With more than 8000 natural plant species, Iran has provided suitable pastures for managed bee breeding to produce quality honey26,27. Therefore, many beekeepers are legally located in natural pastures28. In addition, the Zagros and Alborz mountains are recognized as centers of biodiversity in Iran, and host a significant number of plant species. This high biodiversity is attributed to the region’s diverse habitats and climates, as well as a high rate of endemism. The presence of diverse natural communities has created suitable conditions for the raising and maintenance of bee colonies managed by beekeepers26,29.
Previous studies have highlighted the negative effects of managed bees on natural pollinators, especially wild bees29,30,31,32,33,34. Considering that most beekeepers in Iran depend on natural pastures, to the best of our knowledge, no study has been performed to investigate the feeding position of managed bees in the pollination of natural plants.

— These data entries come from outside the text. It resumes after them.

-- ==== Sys2Proof/Laws/Bytes.lean ====
section
/-!
SUPPORT. Byte strings and their big-endian values (00 R9): BE of an append, BE_L and BE are inverse, the byte lengths
(00 R12, R13), and the bytes of a buffer.
-/
namespace Sys2Proof.Machine

/-! ### BE -/

@[simp] theorem beValue_nil : beValue [] = 0 := rfl

theorem beValue_append_singleton (s : List Byte) (b : Byte) : beValue (s ++ [b]) = beValue s * 256 + b.toNat := by
  simp [beValue, List.foldl_append]

theorem beValue_append (s t : List Byte) : beValue (s ++ t) = beValue s * 256 ^ t.length + beValue t := by
  induction t using List.reverseRecOn with
  | nil => simp
  | append_singleton t b ih =>
    rw [← List.append_assoc, beValue_append_singleton, ih, beValue_append_singleton, List.length_append,
      List.length_singleton, pow_succ]
    ring

theorem beValue_cons (b : Byte) (s : List Byte) : beValue (b :: s) = b.toNat * 256 ^ s.length + beValue s := by
  have := beValue_append [b] s
  simpa [beValue] using this

theorem beValue_lt (s : List Byte) : beValue s < 256 ^ s.length := by
  induction s using List.reverseRecOn with
  | nil => simp
  | append_singleton s b ih =>
    rw [beValue_append_singleton, List.length_append, List.length_singleton, pow_succ]
    have := b.isLt
    omega

/-! ### BE_L -/

@[simp] theorem beBytes_zero (v : Nat) : beBytes 0 v = [] := rfl

theorem beBytes_succ (L v : Nat) : beBytes (L + 1) v = beBytes L (v / 256) ++ [BitVec.ofNat 8 v] := rfl

@[simp] theorem beBytes_length (L : Nat) : ∀ v, (beBytes L v).length = L := by
  induction L with
  | zero => simp
  | succ L ih => intro v; rw [beBytes_succ, List.length_append, ih]; rfl

/-- BE(BE_L(v)) = v for v < 256^L (00 R9). -/
theorem beValue_beBytes (L : Nat) : ∀ v, v < 256 ^ L → beValue (beBytes L v) = v := by
  induction L with
  | zero => intro v h; simp at h; simp [h]
  | succ L ih =>
    intro v h
    rw [beBytes_succ, beValue_append_singleton, ih _ (by rw [pow_succ] at h; omega), BitVec.toNat_ofNat]
    omega

/-- BE_L is the unique string: BE_|s|(BE(s)) = s (00 R9). -/
theorem beBytes_beValue (s : List Byte) : beBytes s.length (beValue s) = s := by
  induction s using List.reverseRecOn with
  | nil => rfl
  | append_singleton s b ih =>
    have hb := b.isLt
    rw [List.length_append, List.length_singleton, beBytes_succ, beValue_append_singleton]
    have h1 : (beValue s * 256 + b.toNat) / 256 = beValue s := by omega
    rw [h1, ih]
    congr 2
    apply BitVec.eq_of_toNat_eq
    rw [BitVec.toNat_ofNat]; omega

theorem beBytes_getElem (L : Nat) : ∀ (v i : Nat) (h : i < (beBytes L v).length),
    ((beBytes L v)[i]).toNat = v / 256 ^ (L - 1 - i) % 256 := by
  induction L with
  | zero => intro v i h; simp at h
  | succ L ih =>
    intro v i h
    rw [beBytes_length] at h
    simp only [beBytes_succ]
    by_cases hi : i < L
    · rw [List.getElem_append_left (by simpa using hi), ih, Nat.div_div_eq_div_mul]
      congr 2
      have : L + 1 - 1 - i = (L - 1 - i) + 1 := by omega
      rw [this, pow_succ, mul_comm]
    · have hi' : i = L := by omega
      subst hi'
      rw [List.getElem_append_right (by simp)]
      simp

theorem beBytes_append_zeros (n L v : Nat) (h : v < 256 ^ L) : beBytes (n + L) v = zeroBytes n ++ beBytes L v := by
  have hz : ∀ n, beValue (zeroBytes n) = 0 := by
    intro n
    induction n with
    | zero => rfl
    | succ n ih => rw [zeroBytes, List.replicate_succ, beValue_cons]; simpa [zeroBytes] using ih
  have hl : (zeroBytes n ++ beBytes L v).length = n + L := by simp [zeroBytes]
  have := beBytes_beValue (zeroBytes n ++ beBytes L v)
  rw [hl, beValue_append, hz, zero_mul, zero_add, beValue_beBytes L v h] at this
  exact this

/-! ### Byte lengths -/

@[simp] theorem naturalLength_zero : naturalLength 0 = 0 := rfl

theorem lt_pow_naturalLength (v : Nat) : v < 256 ^ naturalLength v := by
  have h : (256 : Nat) ^ naturalLength v = 2 ^ (8 * naturalLength v) := by
    rw [pow_mul]; norm_num
  rw [h]
  exact bitlen_le_iff.mp (by unfold naturalLength; omega)

theorem naturalLength_le_iff {v n : Nat} : naturalLength v ≤ n ↔ v < 256 ^ n := by
  have h : (256 : Nat) ^ n = 2 ^ (8 * n) := by
    rw [pow_mul]; norm_num
  rw [h, ← bitlen_le_iff, naturalLength]; omega

theorem lt_pow_decodeCount (v : Nat) : v < 256 ^ decodeCount v := by
  have h : (256 : Nat) ^ decodeCount v = 2 ^ (8 * decodeCount v) := by
    rw [pow_mul]; norm_num
  rw [h]
  exact bitlen_le_iff.mp (by unfold decodeCount; omega)

theorem decodeCount_le {v n : Nat} (h : v < 2 ^ (8 * n + 7)) : decodeCount v ≤ n + 1 := by
  have := bitlen_le_iff.mpr h
  unfold decodeCount; omega

/-! ### decode -/

/-- The first byte of BE_L and the rest. -/
theorem beBytes_cons (L v : Nat) (_ : v < 256 ^ (L + 1)) :
    beBytes (L + 1) v = BitVec.ofNat 8 (v / 256 ^ L) :: beBytes L (v % 256 ^ L) := by
  apply List.ext_getElem
  · simp
  · intro i h1 h2
    apply BitVec.eq_of_toNat_eq
    rw [beBytes_getElem]
    cases i with
    | zero => simp
    | succ i =>
      simp only [List.getElem_cons_succ]
      rw [beBytes_getElem]
      simp at h1
      have e : L + 1 - 1 - (i + 1) = L - 1 - i := by omega
      rw [e]
      have : (256:Nat) ^ L = 256 ^ (L - 1 - i) * 256 ^ (i + 1) := by rw [← pow_add]; congr 1; omega
      rw [this, Nat.mod_mul_right_div_self, Nat.mod_mod_of_dvd _ (dvd_pow_self _ (by omega))]

/-- What decode gives, in numbers (42 R310-R313). -/
theorem decodeChunk_eq (v : Nat) : decodeChunk v =
    ((beBytes (decodeCount v - 1) (v % 256 ^ (decodeCount v - 1))).take
      (v / 256 ^ (decodeCount v - 1)), decide (decodeCount v - 1 < v / 256 ^ (decodeCount v - 1))) := by
  have hb : decodeCount v = (decodeCount v - 1) + 1 := by simp [decodeCount]
  have hlt := lt_pow_decodeCount v
  unfold decodeChunk
  rw [hb, beBytes_cons _ _ (by rw [← hb]; exact hlt)]
  simp only [Nat.add_sub_cancel, beBytes_length, BitVec.toNat_ofNat]
  have : v / 256 ^ (decodeCount v - 1) < 2 ^ 8 := by
    rw [Nat.div_lt_iff_lt_mul (by positivity)]
    calc v < 256 ^ decodeCount v := hlt
      _ = 2 ^ 8 * 256 ^ (decodeCount v - 1) := by
        conv_lhs => rw [hb, pow_succ, mul_comm]
        rfl
  rw [Nat.mod_eq_of_lt this]

theorem decodeChunk_length (v : Nat) :
    (decodeChunk v).1.length = min (v / 256 ^ (decodeCount v - 1)) (decodeCount v - 1) := by
  rw [decodeChunk_eq]; simp

/-- A wide value decodes at most 128 data bytes (42 R316). -/
theorem decodeCount_wide {v : Nat} (h : v < 2 ^ 1024) : decodeCount v ≤ 129 := by
  have := bitlen_le_iff.mpr h
  unfold decodeCount; omega

theorem decodeChunk_length_le {v : Nat} (h : v < 2 ^ 1024) : (decodeChunk v).1.length ≤ 128 := by
  rw [decodeChunk_length]; have := decodeCount_wide h; omega

/-! ### Buffers -/

@[simp] theorem bufferOf_get (s : List Byte) (i : Nat) (h : i < 128) : (bufferOf s)[i] = s.getD i 0#8 := by
  unfold bufferOf; simp

theorem bufferOf_toList (s : List Byte) (h : s.length ≤ 128) :
    (bufferOf s).toList = s ++ zeroBytes (128 - s.length) := by
  apply List.ext_getElem
  · simp [zeroBytes]; omega
  · intro i h1 h2
    have hi : i < 128 := by simpa using h1
    rw [Vector.getElem_toList, bufferOf_get s i hi]
    by_cases hs : i < s.length
    · rw [List.getElem_append_left hs, List.getD_eq_getElem s 0#8 hs]
    · rw [List.getElem_append_right (by omega), List.getD_eq_default s 0#8 (by omega)]
      simp [zeroBytes]

end Sys2Proof.Machine
end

This study sought to determine the feeding position of managed bees during the pollination of natural plants using the melissopalynology method. The objectives of this study are: (1) What plant genera do managed bees feed on? (2) What is the frequency of each plant genera? (3) The highest number of plant genera carried by honey bees and their abundance are at what altitudes in the Zagros and Alborz mountains? (4) What is the relative contribution of managed honey bees to the pollination of native plant species in the Zagros and Alborz mountains?
Methods and materials
Study area
This study was carried out in the Zagros and Alborz mountains, which are considered to be hotspots of Iran’s biodiversity (Fig. 1). Zagros habitats 3642 plant species, 792 genera and 122 native plant families also, Alborz is habitat 3617 plant species in 876 genera and 146 native plant families, are the habitats of more than 90% of Iran’s native plant species26,27. This has made the region an important area for maintaining managed bee colonies for honey production in Iran28.
Sample collection
In this study ninety-four honey samples were collected from beekeepers in the Zagros (n = 42) and Alborz (n = 52) regions. The bees were collected from natural areas, from May to October 2020–2021. Honey samples, each comprising 300 g of unrefined honey, were individually stored in sterile containers to prevent contamination and maintain sample integrity during the melissopalynological analysis. The honey samples were sourced from beekeepers managing apiaries ranging in size from 70 to 150 beehives. These beekeepers pooled the honey from their respective hives into designated barrels for collection. Consequently, the collected honey samples represented a nearly comprehensive blend of honey from the apiaries of all the participating beekeepers. Location data, including elevation and coordinates, were recorded for each sample. Sampling spanned diverse geographical areas to capture a wide range of vegetation types (On Figshare).
Melissopalynological analyses
The analysis of melissopalynology in this study was based on That of Louveaux et al. (1970). This method was suggested by the International Commission on Bee Botany (ICBB)35,36.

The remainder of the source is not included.